Steve Jobs learned this lesson the hard way. Despite being Apple’s co-founder and visionary, he was sidelined when the board backed CEO John Sculley. Without protective voting rights, Jobs was effectively stripped of control.
Remember this crucial lesson: majority shareholder stake does not automatically equal control. Without protective governance rights, even founders can be sidelined by their own boards. Make sure you understand completely whether you’re selling shares of your company, accepting investment, or surrendering even partially your decision-making powers. Ensure all strategic controls remain aligned with your vision.
Non-Compete & Restrictive Covenants: The Career-Killing Clauses
This represents one of the most overlooked yet dangerous contractual elements. You might believe you’re simply signing an investment deal but buried within could be a clause that prevents you from building your next startup. Non-compete clauses can be drafted so broadly that you’re effectively locked out of your entire industry for years.
If these clauses aren’t drafted fairly, you could find yourself stuck in a partnership where your partner is freely competing, growing, or expanding elsewhere while you’re restricted by legal force. The same principle applies to your employees who sign employment contracts without proper non-compete clauses protecting your company when they decide to leave, taking with them the wealth of training, knowledge, ideas, and contacts you’ve invested in building.
Non-solicitation terms and provisions can prevent you from working with your own team or client base if relationships deteriorate and you’re the one forced to leave your company. Imagine spending years building networks, relationships, and sometimes genuine friendships while pursuing your entrepreneurial dream, only to sign a document that places legal limitations on your professional, business, and personal connections.
Always negotiate specific time limits, geographical definitions, and carefully narrow or expand the definition of “competition” when it’s applicable and beneficial for you. Otherwise, you risk signing away your future ideas and innovations.
Dispute Resolution: Choosing Your Legal Battlefield Wisely
Nobody enters a deal expecting conflict. Fatima BalFaqeehsaid on The Jurist Podcast: “It’s always beautiful to witness the start of an enterprise but envisioning worst-case scenarios early is one of the most crucial steps. Involving a legal professional makes it easier for everyone and removes the awkwardness.”
I couldn’t agree more. It’s far wiser to have tough discussions upfront than to face costly battles later. That’s why the dispute resolution clause is critical it dictates where, how, and under which laws conflicts will be resolved.
Being forced into litigation abroad can be crippling, draining time and resources.

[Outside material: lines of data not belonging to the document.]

/-! Integer, bit, compare, select and move words (R198 to R217). -/

/-- R203, Table 12.1: each word of major 0x00 writes f(a, b) modulo 2^width, the counts cut to the width, and
nothing else; N = 1 and field 63 write no register, the class latch keeps the result (R45, R46). ABS and NEG of the most
negative value give it back (R203); MOV copies (R214). -/
def Obligations.IntegerAlu : Prop :=
  (∀ f : ABW,
    let three := [srcP f.a f.w, srcP f.b f.w, dstP f.d f.w]
    let single := [srcP f.a f.w, src1 f.b, dstP f.d f.w]
    let pairs (i : Instr) (g : ∀ n, BitVec n → BitVec n → BitVec n) : Prop :=
      LaneWord i f.z .no three f.d f.n (if f.w then 2 else 1) .int (binary f g)
    let counts (i : Instr) (g : ∀ n, BitVec n → Nat → BitVec n) : Prop :=
      LaneWord i f.z .no single f.d f.n (if f.w then 2 else 1) .int (counted f g)
    pairs (.add f) (fun _ a b => a + b) ∧
    pairs (.sub f) (fun _ a b => a - b) ∧
    pairs (.and f) (fun _ a b => a &&& b) ∧
    pairs (.or f) (fun _ a b => a ||| b) ∧
    pairs (.xor f) (fun _ a b => a ^^^ b) ∧
    pairs (.andn f) (fun _ a b => a &&& ~~~b) ∧
    pairs (.orn f) (fun _ a b => a ||| ~~~b) ∧
    pairs (.min f) (fun _ a b => if a.toInt ≤ b.toInt then a else b) ∧
    pairs (.max f) (fun _ a b => if a.toInt ≤ b.toInt then b else a) ∧
    pairs (.minu f) (fun _ a b => if a.toNat ≤ b.toNat then a else b) ∧
    pairs (.maxu f) (fun _ a b => if a.toNat ≤ b.toNat then b else a) ∧
    counts (.shl f) (fun n a c => BitVec.ofNat n (a.toNat * 2 ^ c)) ∧
    counts (.shr f) (fun n a c => BitVec.ofNat n (a.toNat / 2 ^ c)) ∧
    counts (.sar f) (fun n a c => BitVec.ofInt n (a.toInt / 2 ^ c)) ∧
    counts (.rol f) (fun n a c => a <<< c ||| a >>> (n - c)) ∧
    counts (.sext f) (fun n a c => (a.setWidth (c + 1)).signExtend n)) ∧
  ∀ f : AW,
    let one (i : Instr) (g : ∀ n, BitVec n → BitVec n) : Prop :=
      LaneWord i f.z .no [srcP f.a f.w, dstP f.d f.w] f.d f.n (if f.w then 2 else 1) .int (unary f g)
    one (.abs f) (fun n a => BitVec.ofInt n a.toInt.natAbs) ∧
    one (.neg f) (fun n a => BitVec.ofInt n (-a.toInt)) ∧
    one (.mov f) (fun _ a => a)

/-- R204, R50: an immediate form has the effect of its register form with W = 0 and b the extended immediate: the
sign-extended IMM of ADD, the zero-extended one of AND, OR and XOR, or the full 32-bit value of an ADV.IMM. R214, R217: MOVI
writes its extended immediate, LEA the low word of its own address plus it, to the latch of class addr. -/
def Obligations.ImmediateForms : Prop :=
  (∀ f : ImmOp,
    let imm (i : Instr) (signed : Bool) (g : Word → Word → Word) : Prop :=
      LaneWord i f.z .no [src1 f.a, dstP f.d false] f.d f.n 1 .int fun t l =>
        let a := t.read false l f.a
        let b := match t.advs.findSome? fun x => match x with | .imm hi => some hi | _ => none with
          | some hi => hi ++ f.imm
          | none => if signed then f.imm.signExtend 32 else f.imm.setWidth 32
        ⟨(g (a.val.setWidth 32) b).setWidth 64, a.taint⟩
    imm (.addImm f) true (· + ·) ∧ imm (.andImm f) false (· &&& ·) ∧ imm (.orImm f) false (· ||| ·) ∧
    imm (.xorImm f) false (· ^^^ ·)) ∧
  (∀ f : ShOp,
    let sh (i : Instr) (g : Word → Nat → Word) : Prop :=
      LaneWord i f.z .no [src1 f.a, dstP f.d false] f.d f.n 1 .int fun t l =>
        let a := t.read false l f.a
        ⟨(g (a.val.setWidth 32) f.c.toNat).setWidth 64, a.taint⟩
    sh (.shlImm f) (fun a c => BitVec.ofNat 32 (a.toNat * 2 ^ c)) ∧
    sh (.shrImm f) (fun a c => BitVec.ofNat 32 (a.toNat / 2 ^ c)) ∧
    sh (.sarImm f) (fun a c => BitVec.ofInt 32 (a.toInt / 2 ^ c)) ∧
    sh (.rolImm f) (fun a c => a <<< c ||| a >>> (32 - c))) ∧
  ∀ (d : Opd) (imm : BitVec 12) (n z : Bool),
    let b (t : Team) : Word := match t.advs.findSome? fun x => match x with | .imm hi => some hi | _ => none with
      | some hi => hi ++ imm
      | none => imm.signExtend 32
    LaneWord (.movi d imm n z) z .no [dstP d false] d n 1 .int (fun t _ => ⟨(b t).setWidth 64, false⟩) ∧
    LaneWord (.lea d imm n z) z .no [dstP d false] d n 1 .addr fun t _ =>
      ⟨((t.pc + (b t).signExtend 64).setWidth 32).setWidth 64, false⟩

/-- R206, R208: the multiplies, of class mul; MAD, MADW and MADWU add the destination as it stood. -/
def Obligations.Multiply : Prop :=
  (∀ f : ABW, LaneWord (.mul f) f.z .no [srcP f.a f.w, srcP f.b f.w, dstP f.d f.w] f.d f.n (if f.w then 2 else 1) .mul
    (binary f fun n a b => BitVec.ofNat n (a.toNat * b.toNat))) ∧
  ∀ f : AB,
    let high (i : Instr) (g : Word → Word → Int) : Prop :=
      LaneWord i f.z .no [src1 f.a, src1 f.b, dstP f.d false] f.d f.n 1 .mul
        (binary32 f.a f.b fun a b => (BitVec.ofInt 32 (g a b / 2 ^ 32)).setWidth 64)
    let wide (i : Instr) (g : Word → Word → Int) : Prop :=
      LaneWord i f.z .no [src1 f.a, src1 f.b, dstP f.d true] f.d f.n 2 .mul
        (binary32 f.a f.b fun a b => BitVec.ofInt 64 (g a b))
    let wideAdd (i : Instr) (g : Word → Word → Int) : Prop :=
      LaneWord i f.z .no [src1 f.a, src1 f.b, srcP f.d true, dstP f.d true] f.d f.n 2 .mul fun t l =>
        let x := t.read false l f.a
        let y := t.read false l f.b
        let d := t.read true l f.d
        ⟨BitVec.ofInt 64 (g (x.val.setWidth 32) (y.val.setWidth 32) + d.val.toInt), x.taint || y.taint || d.taint⟩
    let signed (a b : Word) : Int := a.toInt * b.toInt
    let unsigned (a b : Word) : Int := a.toNat * b.toNat
    high (.mulh f) signed ∧ high (.mulhu f) unsigned ∧
    wide (.mulw f) signed ∧ wide (.mulwu f) unsigned ∧
    wideAdd (.madw f) signed ∧ wideAdd (.madwu f) unsigned ∧
    LaneWord (.mad f) f.z .no [src1 f.a, src1 f.b, src1 f.d, dstP f.d false] f.d f.n 1 .mul fun t l =>
      let x := t.read false l f.a
      let y := t.read false l f.b
      let d := t.read false l f.d
      ⟨(BitVec.ofInt 32 (x.val.toNat * y.val.toNat + d.val.toNat)).setWidth 64, x.taint || y.taint || d.taint⟩

/-- R206, R207 and Table 12.4 with R184: a divide in which no active lane sets a STATUS bit that TRAPEN enables writes
every lane's result and goes on; each active lane has its DZ or OV bit on top of what STATUS held, a helper lane none.
R209: with an enabled bit set in some lane the divide completes in every lane, and the team then takes the trap DZ,
or OV where no lane set an enabled DZ, of the completed kind; the fault mask names the lanes that set the bit. -/
def Obligations.Divides : Prop :=
  (∀ f : ABW,
     let div (i : Instr) (signed rem : Bool) : Prop :=
       ∀ s c t tm, Ready s c t tm i f.z .no [srcP f.a f.w, srcP f.b f.w, dstP f.d f.w] →
         (∀ l ∈ tm.active, divStatus tm f signed rem l &&& tm.trapen = 0) →
         ∃ s' tm', exec i s = .next s' ∧ s'.team? c t = some tm' ∧ Advanced tm tm' f.z ∧
           Divided tm tm' f signed rem ∧ OnlyTeam s s' c t
     div (.div f) true false ∧ div (.divu f) false false ∧ div (.rem f) true true ∧ div (.remu f) false true) ∧
  (∀ f : ABW,
     let div (i : Instr) (signed rem : Bool) : Prop :=
       ∀ s c t tm, Ready s c t tm i f.z .no [srcP f.a f.w, srcP f.b f.w, dstP f.d f.w] →
         let dz := tm.active.filter fun l => (divStatus tm f signed rem l).getLsbD 0
         let ov := tm.active.filter fun l => (divStatus tm f signed rem l).getLsbD 1
         ∃ s1 td, s1.team? c t = some td ∧ OnlyTeam s s1 c t ∧ Divided tm td f signed rem ∧ td.pc = tm.pc ∧ td.wordPc = tm.wordPc ∧
           ((tm.trapen.getLsbD 0 = true ∧ dz ≠ []) →
             TrapsFrom s1 c t td { cause := .dz, kind := .completed, mask := some (maskOf dz) } (exec i s)) ∧
           (¬(tm.trapen.getLsbD 0 = true ∧ dz ≠ []) → tm.trapen.getLsbD 1 = true → ov ≠ [] →
             TrapsFrom s1 c t td { cause := .ov, kind := .completed, mask := some (maskOf ov) } (exec i s))
     div (.div f) true false ∧ div (.divu f) false false ∧ div (.rem f) true true ∧ div (.remu f) false true)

Thankfully, the UAE offers strong options: advanced civil law courts, two common law free zone courts, world-class arbitration centers, and structured mediation frameworks. Each has its advocates, but the key is ensuring your clause is enforceable and aligned with best practices.
Bottom line: choose a dispute forum you can both afford and trust.
The Reality Check Every Founder Needs
The UAE offers incredible opportunities for startup founders, but one poorly drafted clause or contract can waste years of dedicated hard work. Don’t misunderstand investors aren’t always predators, but they are always more experienced than founders, especially first-time entrepreneurs. As we’ve all learned through experience (or what some learn the hard way): business is business.
Before signing any contract, ask yourself these five critical questions: Where’s my exit strategy? How will this affect my future ownership? Who controls the business after signing? Am I signing away future opportunities? If things go wrong, where and how will I handle disputes?
If you can clearly answer all these questions, you’re positioned for success. If not, you need to seek experienced legal counsel before putting pen to paper or clicking that electronic signature button.